Identifying people with cancer
As part of this program, an SNDS cancer algorithm was developed and validated to identify a number of cancer sites associated with occupational exposures.
To validate these algorithms, a validation study was conducted using French cancer registries.
Three algorithms developed
Three generic algorithms were developed to identify ESPrI retirees with specific cancer sites in the National Health Data System of the health insurance program. The objective of this study was to validate the algorithms using data from the ESPrI cohort and the French cancer registries. Seven general cancer registries and one specialized registry covering 10 departments shared with ESPrI (Somme, Gironde, Lille and its region, Poitou-Charentes, Manche, Calvados, Haute-Vienne) were approached, and all agreed to participate.
Results
The ESPrI cohort consists of retired artisans with an average age of 73 in 2020. Between 2011 and 2016, data from 7,544 participants recorded in a self-administered questionnaire were linked to the SNDS. Data from the French cancer registries were used as the gold standard. Performance indicators such as sensitivity, specificity, and positive and negative predictive values (PPV, NPV) were estimated for the three algorithms based on the ICD-10 code and the earliest year of Long-Term Conditions (A) and PMSI (Programme de Médicalisation des Systèmes d’Information) data (B) were developed. The first algorithm, named “PMSI,” derived from MCO hospitalization data in the PMSI, was constructed using the admission date, the ICD-10 codes for the patient’s conditions, and the medical procedures performed (chemotherapy, radiation therapy, etc.) related to the primary, secondary, or associated diagnoses (DP, DR, DAS, respectively) pertaining to the hospital stays. The third algorithm resulted from the combination of ALD and PMSI (C). Furthermore, false positives and false negatives were analyzed to determine whether better algorithms could be developed.

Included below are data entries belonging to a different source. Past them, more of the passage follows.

-- ==== Sys2Proof/Syntax.lean ====
section
/-! DEFINITION. The operations: one constructor for each row of spec/opcode_table.json (R58), and the four formats as
the places where a bit pattern can stand. -/

namespace Sys2Proof

/-- The 22 operations selected by a bit pattern (R58). -/
inductive Instr where
  /-- `SYNC.HDR` (R71): the input byte is `HDR1`. -/
  | syncHdr
  /-- `SYNC.DATA` (R72): the input byte `b` is not `HDR1`. -/
  | syncData (b : Byte)
  /-- `VAL.ACCEPT` (R86): the emitted frame `F` carries the header signature. -/
  | valAccept (F : Frame)
  /-- `VAL.REJECT` (R87): the emitted frame `F` does not. -/
  | valReject (F : Frame)
  /-- `DIG.0` (R91): digit position `i` (0 the most significant), decimal point `dp`. The nine after it are alike. -/
  | dig0 (i : Fin 4) (dp : Bool)
  | dig1 (i : Fin 4) (dp : Bool)
  | dig2 (i : Fin 4) (dp : Bool)
  | dig3 (i : Fin 4) (dp : Bool)
  | dig4 (i : Fin 4) (dp : Bool)
  | dig5 (i : Fin 4) (dp : Bool)
  | dig6 (i : Fin 4) (dp : Bool)
  | dig7 (i : Fin 4) (dp : Bool)
  | dig8 (i : Fin 4) (dp : Bool)
  | dig9 (i : Fin 4) (dp : Bool)
  /-- `DIG.L` (R101). -/
  | digL (i : Fin 4) (dp : Bool)
  /-- `DIG.BLANK` (R102). -/
  | digBlank (i : Fin 4) (dp : Bool)
  /-- `DIG.NOMATCH` (R103): the 7-bit code `code` is not in `DIGIT_ROM`. -/
  | digNomatch (i : Fin 4) (dp : Bool) (code : Code7)
  /-- `LBL.G0` (R116): the label byte of group 0. The four after it are alike. -/
  | lblG0 (lb : Byte)
  | lblG1 (lb : Byte)
  | lblG2 (lb : Byte)
  | lblG3 (lb : Byte)
  | lblG4 (lb : Byte)
deriving DecidableEq, Repr

/-- Where a bit pattern stands. The byte formats share their 256 patterns, and the place alone tells them apart: the
input byte (`IN_BYTE`, R50), an emitted frame (`FRAME_HEADER`, R52), the byte at `DIGIT_OFF[i]` (`DIGIT_BYTE`, R53), the
byte at `LABEL_OFF[g]` (`LABEL_BYTE`, R56). -/
inductive Slot where
  | inByte
  | frame
  | digit (i : Fin 4)
  | label (g : Fin 5)
deriving DecidableEq, Repr

/-- The place at which an operation's pattern stands. -/
def Instr.slot : Instr → Slot
  | .syncHdr => .inByte
  | .syncData _ => .inByte
  | .valAccept _ => .frame
  | .valReject _ => .frame
  | .dig0 i _ => .digit i
  | .dig1 i _ => .digit i
  | .dig2 i _ => .digit i
  | .dig3 i _ => .digit i
  | .dig4 i _ => .digit i
  | .dig5 i _ => .digit i
  | .dig6 i _ => .digit i
  | .dig7 i _ => .digit i
  | .dig8 i _ => .digit i
  | .dig9 i _ => .digit i
  | .digL i _ => .digit i
  | .digBlank i _ => .digit i
  | .digNomatch i _ _ => .digit i
  | .lblG0 _ => .label 0
  | .lblG1 _ => .label 1
  | .lblG2 _ => .label 2
  | .lblG3 _ => .label 3
  | .lblG4 _ => .label 4

end Sys2Proof
end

Their sensitivities ranged from 50% to 93% with algorithm A, from 71% to 100% with algorithm B, and from 92% to 100% with algorithm C, respectively. The best algorithm was Algorithm C, based on two combined data sources—ALD and PMSI—which showed the highest sensitivities and PPVs for certain cancer sites. The majority of false positives were actually in situ cancers and cancers in adjacent organs (such as the esophagus and stomach). The majority of false negatives were likely due to underreporting of ALD.
The algorithms performed well. The SNDS and the validated algorithms can be used for passive epidemiological surveillance of specific cancer sites in the ESPrI cohort. A paper has been submitted.
1 The principal diagnosis (PD) is defined as the condition primarily responsible for the patient’s hospitalization. The associated diagnoses required for classification (ADs) are, in fact, the diagnoses, symptoms, and other significant reasons for seeking care or using resources.